TASK ITEM
Within the material below, transcribe exactly the lines from the one holding "askRetrain_good | apply portEvent_good)" through the one holding "unfold State.receiveFlit", keeping both ends and skipping the rest.

══ AVAILABLE DATA

/-! ### Links -/

theorem replay_good (s : State) (n : Nat) (gd : Good s0 s) : Good s0 (State.replay s n) := by
  unfold State.replay
  with_reducible repeat' (first | assumption | apply portEvent_good | apply askRetrain_good | apply startRetrain_good
                                | apply putPort_good | split | (refine good_fst (by assumption) ?_)
                                | (refine good_snd (by assumption) ?_) | (refine goodOut_eq ?_ (by assumption)) | intro _
                                | dsimp only [id_eq])
theorem nakked_good (s : State) (n : Nat) (ack : BitVec 10) (gd : Good s0 s) : Good s0 (State.nakked s n ack) := by
  unfold State.nakked
  with_reducible repeat' (first | assumption | apply modPort_good | apply replay_good | apply modPort_good | split
                                | (refine good_fst (by assumption) ?_) | (refine good_snd (by assumption) ?_) | intro _
                                | dsimp only [id_eq])
theorem execLinkNak_good (n : PortId) (ack : BitVec 10) (s : State) (gd : Good s0 s) : GoodOut s0 (execLinkNak n ack s) := by
  unfold execLinkNak
  with_reducible repeat' (first | assumption | apply nakked_good | apply pumpPort_good | apply retryMembers_good
                                | apply nothing_good | split | (refine good_fst (by assumption) ?_)
                                | (refine good_snd (by assumption) ?_) | apply goodOut_next | apply goodOut_nothing
                                | exact goodOut_fault _ | exact goodOut_refused _ | (refine goodOut_eq ?_ (by assumption))
                                | intro _ | dsimp only [id_eq])
theorem execAckTimeout_good (n : PortId) (s : State) (gd : Good s0 s) : GoodOut s0 (execAckTimeout n s) := by
  unfold execAckTimeout
  with_reducible repeat' (first | assumption | apply replay_good | apply nothing_good | apply goodOut_next
                                | apply goodOut_nothing | exact goodOut_fault _ | exact goodOut_refused _ | split
                                | (refine good_fst (by assumption) ?_) | (refine good_snd (by assumption) ?_) | intro _
                                | dsimp only [id_eq])
theorem setWidth_good (s : State) (n : Nat) (g : Byte) (gd : Good s0 s) : Good s0 (State.setWidth s n g) := by
  unfold State.setWidth
  with_reducible repeat' (first | assumption | apply portEvent_good | apply noteCauseAll_good | apply recheckOrd_good
                                | apply modPort_good | apply putPort_good | apply good_keepTiles
                                | (apply good_foldl; intro _ _ _) | (apply good_foldl_fst; intro _ _ _)
                                | (apply good_foldl_snd; intro _ _ _) | split | (refine good_fst (by assumption) ?_)
                                | (refine good_snd (by assumption) ?_) | (refine goodOut_eq ?_ (by assumption)) | intro _
                                | dsimp only [id_eq])
theorem execLaneLost_good (n : PortId) (lane : Fin 8) (bothDirections : Bool) (s : State) (gd : Good s0 s) :
    GoodOut s0 (execLaneLost n lane bothDirections s) := by
  unfold execLaneLost
  with_reducible repeat' (first | assumption | apply nothing_good | apply downPort_good | apply startRetrain_good
                                | apply setWidth_good | apply putPort_good | apply modPort_good | split
                                | (refine good_fst (by assumption) ?_) | (refine good_snd (by assumption) ?_)
                                | apply goodOut_next | apply goodOut_nothing | exact goodOut_fault _
                                | exact goodOut_refused _ | (refine goodOut_eq ?_ (by assumption)) | intro _
                                | dsimp only [id_eq])
theorem degradeTo_good (s : State) (n : Nat) (g : Byte) (gd : Good s0 s) : Good s0 (State.degradeTo s n g) := by
  unfold State.degradeTo
  with_reducible repeat' (first | assumption | apply setWidth_good | apply modPort_good | split
                                | (refine good_fst (by assumption) ?_) | (refine good_snd (by assumption) ?_)
                                | (refine goodOut_eq ?_ (by assumption)) | intro _ | dsimp only [id_eq])
theorem execDegrade_good (n : PortId) (lanes : Byte) (s : State) (gd : Good s0 s) : GoodOut s0 (execDegrade n lanes s) := by
  unfold execDegrade
  with_reducible repeat' (first | assumption | apply degradeTo_good | apply nothing_good | apply goodOut_next
                                | apply goodOut_nothing | exact goodOut_fault _ | exact goodOut_refused _ | split)
theorem execWidthProposal_good (n : PortId) (lanes : Byte) (s : State) (gd : Good s0 s) : GoodOut s0
    (execWidthProposal n lanes s) := by
  unfold execWidthProposal
  with_reducible repeat' (first | assumption | apply modPort_good | apply nothing_good | apply modPort_good
                                | apply goodOut_next | apply goodOut_nothing | exact goodOut_fault _ | exact goodOut_refused _
                                | split)
theorem accepted_good (s : State) (n : Nat) (g : Byte) (gd : Good s0 s) : Good s0 (State.accepted s n g) := by
  unfold State.accepted
  with_reducible repeat' (first | assumption | apply setWidth_good | split)
theorem execWidthAccept_good (n : PortId) (lanes : Byte) (s : State) (gd : Good s0 s) : GoodOut s0
    (execWidthAccept n lanes s) := by
  unfold execWidthAccept
  with_reducible repeat' (first | assumption | apply accepted_good | apply nothing_good | apply goodOut_next
                                | apply goodOut_nothing | exact goodOut_fault _ | exact goodOut_refused _ | split)
theorem laneAlarm_good (s : State) (n : Nat) (gd : Good s0 s) : Good s0 (State.laneAlarm s n) := by
  unfold State.laneAlarm
  with_reducible repeat' (first | assumption | apply alert_good | apply pkgEvent_good | apply draw_good)
theorem execLaneHealthWindow_good (n : PortId) (s : State) (gd : Good s0 s) : GoodOut s0 (execLaneHealthWindow n s) := by
  unfold execLaneHealthWindow
  with_reducible repeat' (first | assumption | apply nothing_good | apply putPort_good | apply laneAlarm_good
                                | (apply good_foldl; intro _ _ _)
                                | apply goodOut_next | apply goodOut_nothing | exact goodOut_fault _ | exact goodOut_refused _
                                | split | (refine good_fst (by assumption) ?_) | (refine good_snd (by assumption) ?_)
                                | intro _ | dsimp only [id_eq])
theorem execCalibrationOpportunity_good (n : PortId) (clean : Byte) (s : State) (gd : Good s0 s) :
    GoodOut s0 (execCalibrationOpportunity n clean s) := by
  unfold execCalibrationOpportunity
  with_reducible repeat' (first | assumption | apply nothing_good | apply setWidth_good | apply sendMgmt_good
                                | apply putPort_good | apply modPort_good | split | (refine good_fst (by assumption) ?_)
                                | (refine good_snd (by assumption) ?_) | apply goodOut_next | apply goodOut_nothing
                                | exact goodOut_fault _ | exact goodOut_refused _ | (refine goodOut_eq ?_ (by assumption))
                                | intro _ | dsimp only [id_eq])
theorem receivePacket_good (s : State) (n : Nat) (p : FabPacket) (gd : Good s0 s) : Good s0 (State.receivePacket s n p) := by
  unfold State.receivePacket
  with_reducible repeat' (first | assumption | apply pkgEvent_good | apply askRetrain_good | apply startRetrain_good
                                | apply putPort_good | split | (refine good_fst (by assumption) ?_)
                                | (refine good_snd (by assumption) ?_) | (refine goodOut_eq ?_ (by assumption)) | intro _
                                | dsimp only [id_eq])
theorem receiveMgmt_good (s : State) (n : Nat) (m : MgmtFlit) (gd : Good s0 s) : Good s0 (State.receiveMgmt s n m) := by
  unfold State.receiveMgmt
  with_reducible repeat' (first | assumption | apply compare_good | apply degradeTo_good | apply accepted_good
                                | apply startRetrain_good | apply modPort_good | split | (refine good_fst (by assumption) ?_)
                                | (refine good_snd (by assumption) ?_) | (refine goodOut_eq ?_ (by assumption)) | intro _
                                | dsimp only [id_eq])
theorem lostInBuffer_good (s : State) (n : Nat) (m : FlitPayload) (gd : Good s0 s) : Good s0 (State.lostInBuffer s n m) := by
  unfold State.lostInBuffer
  with_reducible repeat' (first | assumption | apply pkgEvent_good | apply modPort_good | split)
theorem bufferFault_good (s : State) (n : Nat) (gd : Good s0 s) : Good s0 (State.bufferFault s n) := by
  unfold State.bufferFault
  with_reducible repeat' (first | assumption | apply startRetrain_good | apply askRetrain_good | apply portEvent_good)
theorem spoilReplay_good (s : State) (n i : Nat) (gd : Good s0 s) : Good s0 (State.spoilReplay s n i) := by
  unfold State.spoilReplay
  with_reducible repeat' (first | assumption | apply bufferFault_good | apply lostInBuffer_good | apply modPort_good | split)
theorem receiveFlit_good (s : State) (n : Nat) (f : LinkFlit) (bufferOk : Bool) (gd : Good s0 s) :
    Good s0 (State.receiveFlit s n f bufferOk) := by
  unfold State.receiveFlit
  with_reducible repeat' (first | assumption | apply nakked_good | apply pumpPort_good | apply retryMembers_good
                                | apply receiveMgmt_good | apply receivePacket_good | apply lostInBuffer_good
                                | apply bufferFault_good | apply modPort_good | apply putPort_good
                                | split | (refine good_fst (by assumption) ?_) | (refine good_snd (by assumption) ?_)
                                | (refine goodOut_eq ?_ (by assumption)) | intro _ | dsimp only [id_eq])
theorem execLinkFlitReceive_good (n : PortId) (raw : List Byte) (r : FlitReception) (s : State) (gd : Good s0 s) :
    GoodOut s0 (execLinkFlitReceive n raw r s) := by
  unfold execLinkFlitReceive
  with_reducible repeat' (first | assumption | apply nothing_good | apply receiveFlit_good | apply putPort_good | split
                                | (refine good_fst (by assumption) ?_) | (refine good_snd (by assumption) ?_)
                                | apply goodOut_next | apply goodOut_nothing | exact goodOut_fault _
                                | exact goodOut_refused _ | (refine goodOut_eq ?_ (by assumption)) | intro _
                                | dsimp only [id_eq])
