-- ==== Sys2Proof/Laws/KeepsHost.lean ====
section
/-!
SUPPORT. What the commands of the host, the loader, security, bring-up, power and management keep.
Each lemma says that an operation which starts from a state that keeps what every command keeps (Laws/Keeps.lean) ends in one.
-/
set_option linter.all false
namespace Sys2Proof.Machine

variable {s0 : State}

/-! ### Rings -/

theorem fetched_good (s : State) (fn : FnId) (r : Fin 16) (gd : Good s0 s) : Good s0 (State.fetched s fn r) := by
  unfold State.fetched
  with_reducible repeat' (first | assumption | apply modFn_good)
theorem execDoorbell_good (fn : FnId) (ring : Fin 16) (tail : Byte) (s : State) (gd : Good s0 s) : GoodOut s0
    (execDoorbell fn ring tail s) := by
  unfold execDoorbell
  with_reducible repeat' (first | assumption | apply nothing_good | apply modFn_good | apply modFn_good | apply goodOut_next
                                | apply goodOut_nothing | exact goodOut_fault _ | exact goodOut_refused _ | split)
theorem answer_good (s : State) (id : EntryId) (e : List Byte) (st : Status) (gd : Good s0 s) : Good s0
    (State.answer s id e st) := by
  unfold State.answer
  with_reducible repeat' (first | assumption | apply complete_good)
theorem onEntry_good (s : State) (fn : FnId) (r : Fin 16) (mine : List Byte → Bool)
    (act : State → EntryId → List Byte → State) (ha : ∀ s i e, Good s0 s → Good s0 (act s i e)) (gd : Good s0 s) :
    GoodOut s0 (s.onEntry fn r mine act) := by
  unfold State.onEntry
  with_reducible repeat' (first | assumption | apply ha | apply answer_good | apply fetched_good | apply goodOut_next
                                | apply goodOut_nothing | split)
theorem execRun_good (fn : FnId) (ring : Fin 16) (s : State) (gd : Good s0 s) : GoodOut s0 (execRun fn ring s) := by
  unfold execRun
  with_reducible repeat' (first | assumption | apply onEntry_good | apply modPas_good | apply complete_good
                                | apply modPas_good | exact geo_refl _ | apply goodOut_next | apply goodOut_nothing
                                | exact goodOut_fault _ | exact goodOut_refused _ | split
                                | (refine good_fst (by assumption) ?_) | (refine good_snd (by assumption) ?_)
                                | (refine goodOut_eq ?_ (by assumption)) | intro _ | dsimp only [id_eq])
theorem unstart_good (s : State) (p : Nat) (gd : Good s0 s) : Good s0 (State.unstart s p) := by
  unfold State.unstart
  with_reducible repeat' (first | assumption | apply modPas_good | apply modTile_good | exact geo_refl _
                                | exact geo_off _ _ _ | apply good_spad | (apply good_foldl; intro _ _ _)
                                | (apply good_foldl_fst; intro _ _ _) | (apply good_foldl_snd; intro _ _ _) | split
                                | (refine good_fst (by assumption) ?_) | (refine good_snd (by assumption) ?_)
                                | (refine goodOut_eq ?_ (by assumption)) | intro _ | dsimp only [id_eq])
theorem Pasture.removeRun_geo {z : Pasture} (x : Pasture) (r : Run) (h : GeoLe z x) : GeoLe z (Pasture.removeRun x r) := by
  unfold Pasture.removeRun
  with_reducible repeat' (first | assumption)
theorem answerAbort_good (s : State) (id : EntryId) (p : Nat) (st : Status) (runId : Word) (gd : Good s0 s) : Good s0
    (State.answerAbort s id p st runId) := by
  unfold State.answerAbort
  with_reducible repeat' (first | assumption | apply complete_good)
theorem abortRun_good (s : State) (id : EntryId) (p : Nat) (r : Run) (gd : Good s0 s) : Good s0 (State.abortRun s id p r) := by
  unfold State.abortRun
  with_reducible repeat' (first | assumption | apply answerAbort_good | apply Pasture.removeRun_geo | apply endStall_good
                                | apply resetUnits_good | apply resumeBeats_good | apply unstart_good | apply modPas_good
                                | exact geo_refl _ | exact geo_off _ _ _ | split | (refine good_fst (by assumption) ?_)
                                | (refine good_snd (by assumption) ?_) | (refine goodOut_eq ?_ (by assumption)) | intro _
                                | dsimp only [id_eq])
theorem execAbort_good (fn : FnId) (ring : Fin 16) (s : State) (gd : Good s0 s) : GoodOut s0 (execAbort fn ring s) := by
  unfold execAbort
  with_reducible repeat' (first | assumption | apply onEntry_good | apply answerAbort_good | apply abortRun_good | split
                                | (refine good_fst (by assumption) ?_) | (refine good_snd (by assumption) ?_)
                                | apply goodOut_next | apply goodOut_nothing | exact goodOut_fault _
                                | exact goodOut_refused _ | (refine goodOut_eq ?_ (by assumption)) | intro _
                                | dsimp only [id_eq])
theorem execMsg_good (fn : FnId) (ring : Fin 16) (s : State) (gd : Good s0 s) : GoodOut s0 (execMsg fn ring s) := by
  unfold execMsg
  with_reducible repeat' (first | assumption | apply onEntry_good | apply answer_good | apply modFn_good | apply send_good
                                | apply Tile.freeSlot_ok | apply modFn_good | apply goodOut_next | apply goodOut_nothing
                                | exact goodOut_fault _ | exact goodOut_refused _ | split
                                | (refine good_fst (by assumption) ?_) | (refine good_snd (by assumption) ?_)
                                | (refine goodOut_eq ?_ (by assumption)) | intro _)
theorem execCancelMsg_good (fn : FnId) (ring : Fin 16) (s : State) (gd : Good s0 s) : GoodOut s0 (execCancelMsg fn ring s) := by
  unfold execCancelMsg
  with_reducible repeat' (first | assumption | apply onEntry_good | apply answer_good | apply withdraw_good
                                | apply endHostMsg_good | apply goodOut_next | apply goodOut_nothing | exact goodOut_fault _
                                | exact goodOut_refused _ | split | (refine good_fst (by assumption) ?_)
                                | (refine good_snd (by assumption) ?_) | (refine goodOut_eq ?_ (by assumption)) | intro _)
theorem Pasture.deliver_geo {z : Pasture} (x : Pasture) (runId : Word) (h : GeoLe z x) : GeoLe z (Pasture.deliver x runId) := by
  unfold Pasture.deliver
  with_reducible repeat' (first | assumption)
theorem execCompletionWrite_good (fn : FnId) (s : State) (gd : Good s0 s) : GoodOut s0 (execCompletionWrite fn s) := by
  unfold execCompletionWrite
  with_reducible repeat' (first | assumption | apply nothing_good | apply writeCompletion_good | apply Pasture.deliver_geo
                                | apply modFn_good | apply modPas_good | exact geo_refl _ | exact geo_off _ _ _ | split
                                | (refine good_fst (by assumption) ?_) | (refine good_snd (by assumption) ?_)
                                | apply goodOut_next | apply goodOut_nothing | exact goodOut_fault _
                                | exact goodOut_refused _ | (refine goodOut_eq ?_ (by assumption)) | intro _
                                | dsimp only [id_eq])
theorem execDeadlineExpiry_good (p : PasId) (k : Fin 64) (s : State) (gd : Good s0 s) : GoodOut s0
    (execDeadlineExpiry p k s) := by
  unfold execDeadlineExpiry
  with_reducible repeat' (first | assumption | apply nothing_good | apply putPas_good | apply modFn_good | apply signal_good
                                | apply modFn_good | apply putPas_good | exact geo_refl _ | apply goodOut_next
                                | apply goodOut_nothing | exact goodOut_fault _ | exact goodOut_refused _ | split
                                | (refine good_fst (by assumption) ?_) | (refine good_snd (by assumption) ?_)
                                | (refine goodOut_eq ?_ (by assumption)) | intro _ | dsimp only [id_eq])
theorem execVectorFire_good (fn : FnId) (v : Fin 64) (s : State) (gd : Good s0 s) : GoodOut s0 (execVectorFire fn v s) := by
  unfold execVectorFire
  with_reducible repeat' (first | assumption | apply modFn_good | apply nothing_good | apply modFn_good | apply goodOut_next
                                | apply goodOut_nothing | exact goodOut_fault _ | exact goodOut_refused _ | split
                                | (refine good_fst (by assumption) ?_) | (refine good_snd (by assumption) ?_) | intro _
                                | dsimp only [id_eq])
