/-! ### The operations -/

theorem opcode3_cases : ∀ op : BitVec 3, op = 0 ∨ op = 1 ∨ op = 2 ∨ op = 3 ∨ op = 4 ∨ op = 5 ∨ op = 6 ∨ op = 7 := by decide

section
variable (a b c : BitVec 32)

theorem combine_add : combine 0 a b = a + b := rfl
theorem combine_and : combine 1 a b = a &&& b := rfl
theorem combine_or : combine 2 a b = a ||| b := rfl
theorem combine_xor : combine 3 a b = a ^^^ b := rfl

theorem combine_minUnsigned : (combine 4 a b).toNat = min a.toNat b.toNat := by
  rw [show combine 4 a b = if a ≤ b then a else b from rfl, apply_ite BitVec.toNat, min_def]
  simp only [BitVec.le_def]

theorem combine_maxUnsigned : (combine 5 a b).toNat = max a.toNat b.toNat := by
  rw [show combine 5 a b = if a ≤ b then b else a from rfl, apply_ite BitVec.toNat, max_def]
  simp only [BitVec.le_def]

theorem combine_minSigned : (combine 6 a b).toInt = min a.toInt b.toInt := by
  rw [show combine 6 a b = if a.sle b then a else b from rfl, apply_ite BitVec.toInt, min_def]
  simp only [BitVec.sle_iff_toInt_le]

theorem combine_maxSigned : (combine 7 a b).toInt = max a.toInt b.toInt := by
  rw [show combine 7 a b = if a.sle b then b else a from rfl, apply_ite BitVec.toInt, max_def]
  simp only [BitVec.sle_iff_toInt_le]

theorem combine_comm (op : BitVec 3) : combine op a b = combine op b a := by
  obtain rfl | rfl | rfl | rfl | rfl | rfl | rfl | rfl := opcode3_cases op
  · exact BitVec.add_comm a b
  · exact BitVec.and_comm a b
  · exact BitVec.or_comm a b
  · exact BitVec.xor_comm a b
  · exact BitVec.eq_of_toNat_eq (by rw [combine_minUnsigned, combine_minUnsigned, min_comm])
  · exact BitVec.eq_of_toNat_eq (by rw [combine_maxUnsigned, combine_maxUnsigned, max_comm])
  · exact BitVec.eq_of_toInt_eq (by rw [combine_minSigned, combine_minSigned, min_comm])
  · exact BitVec.eq_of_toInt_eq (by rw [combine_maxSigned, combine_maxSigned, max_comm])

theorem combine_assoc (op : BitVec 3) : combine op (combine op a b) c = combine op a (combine op b c) := by
  obtain rfl | rfl | rfl | rfl | rfl | rfl | rfl | rfl := opcode3_cases op
  · exact BitVec.add_assoc a b c
  · exact BitVec.and_assoc a b c
  · exact BitVec.or_assoc a b c
  · exact BitVec.xor_assoc a b c
  · exact BitVec.eq_of_toNat_eq (by simp only [combine_minUnsigned, min_assoc])
  · exact BitVec.eq_of_toNat_eq (by simp only [combine_maxUnsigned, max_assoc])
  · exact BitVec.eq_of_toInt_eq (by simp only [combine_minSigned, min_assoc])
  · exact BitVec.eq_of_toInt_eq (by simp only [combine_maxSigned, max_assoc])

end

/-! ### Two contributions -/

/-- A value that joins others names their operation. -/
theorem foldInto_some_iff {o q : BitVec 3} {acc v r : BitVec 32} :
    foldInto (some o) acc q v = some r ↔ o = q ∧ combine q acc v = r := by
  simp only [foldInto, Option.ite_none_right_eq_some, Option.some.injEq]

/-- Two values that join one generation name one operation and may join it in either order. -/
theorem foldInto_swap {op : Option (BitVec 3)} {o q : BitVec 3} {acc a b r t : BitVec 32} (h1 : foldInto op acc o a = some r)
    (h2 : foldInto (some o) r q b = some t) : o = q ∧ ∃ w, foldInto op acc q b = some w ∧ foldInto (some q) w o a = some t := by
  obtain ⟨rfl, rfl⟩ := foldInto_some_iff.mp h2
  refine ⟨rfl, ?_⟩
  cases op with
  | none =>
    obtain rfl : a = r := Option.some.inj h1
    exact ⟨b, rfl, foldInto_some_iff.mpr ⟨rfl, combine_comm b a o⟩⟩
  | some x =>
    obtain ⟨rfl, rfl⟩ := foldInto_some_iff.mp h1
    refine ⟨_, foldInto_some_iff.mpr ⟨rfl, rfl⟩, foldInto_some_iff.mpr ⟨rfl, ?_⟩⟩
    rw [combine_assoc, combine_comm b a, ← combine_assoc]

/-- A fold after a contribution to the generation in progress, with the partial result that it makes. -/
def Fold.joined (x : Fold) (o : BitVec 3) (r : BitVec 32) : Fold := { x with op := some o, acc := r, arrived := x.arrived + 1 }

/-- A fold after a contribution to the next generation. -/
def Fold.joinedNext (x : Fold) (o : BitVec 3) (r : BitVec 32) : Fold :=
  { x with nextOp := some o, nextAcc := r, nextCount := x.nextCount + 1 }

theorem take_current (x : Fold) {y : Fold} {g : Bool} {o : BitVec 3} {v : BitVec 32} (hg : g = x.gen) :
    x.take g o v = some y ↔ ∃ r, foldInto x.op x.acc o v = some r ∧ x.joined o r = y := by
  rw [Fold.take, if_pos hg, Option.map_eq_some_iff]
  rfl

theorem take_next (x : Fold) {y : Fold} {g : Bool} {o : BitVec 3} {v : BitVec 32} (hg : g ≠ x.gen) :
    x.take g o v = some y ↔ ∃ r, foldInto x.nextOp x.nextAcc o v = some r ∧ x.joinedNext o r = y := by
  rw [Fold.take, if_neg hg, Option.map_eq_some_iff]
  rfl

/-- A contribution whose operation is not that of its generation is refused. -/
theorem take_of_other_op {x : Fold} {g : Bool} {o q : BitVec 3} (v : BitVec 32)
    (h : (g = x.gen ∧ x.op = some q) ∨ (g ≠ x.gen ∧ x.nextOp = some q)) (hq : q ≠ o) : x.take g o v = none := by
  rcases h with ⟨hg, hop⟩ | ⟨hg, hop⟩ <;> simp [Fold.take, foldInto, hg, hop, hq]

/-! ### The contribution at the bellwether -/

section
variable {i p f k : Nat} {gen : Bool} {o : BitVec 3} {v : BitVec 32} {s s' : State} (h : s.arrives i = some (.foldIn p f k gen o v, s'))
include h

theorem foldContribution_taken {x : Fold} (hx : (s'.foldAt f).take gen o v = some x) :
    exec (.foldContribution i) s = .next (if x.members ≤ x.arrived then s'.closeFold p f x else s'.putFold f x) := by
  simp only [exec, execFoldContribution, h, hx]

theorem foldContribution_refused (hx : (s'.foldAt f).take gen o v = none) : exec (.foldContribution i) s =
    .next ((s'.cnwRecord (s'.bellwether p) St.CNW_FOLD_OP 0 0).stopPasture p St.CNW_FOLD_OP) := by
  simp only [exec, execFoldContribution, h, hx]

end

end Sys2Proof.Machine

namespace Sys2Proof.Settled
open Sys2Proof Sys2Proof.Machine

════

ANSWER BOX
  with_reducible repeat' (first | assumption | apply startRetrain_good | apply askRetrain_good | apply portEvent_good)
theorem spoilReplay_good (s : State) (n i : Nat) (gd : Good s0 s) : Good s0 (State.spoilReplay s n i) := by
  unfold State.spoilReplay
  with_reducible repeat' (first | assumption | apply bufferFault_good | apply lostInBuffer_good | apply modPort_good | split)
theorem receiveFlit_good (s : State) (n : Nat) (f : LinkFlit) (bufferOk : Bool) (gd : Good s0 s) :
    Good s0 (State.receiveFlit s n f bufferOk) := by
  unfold State.receiveFlit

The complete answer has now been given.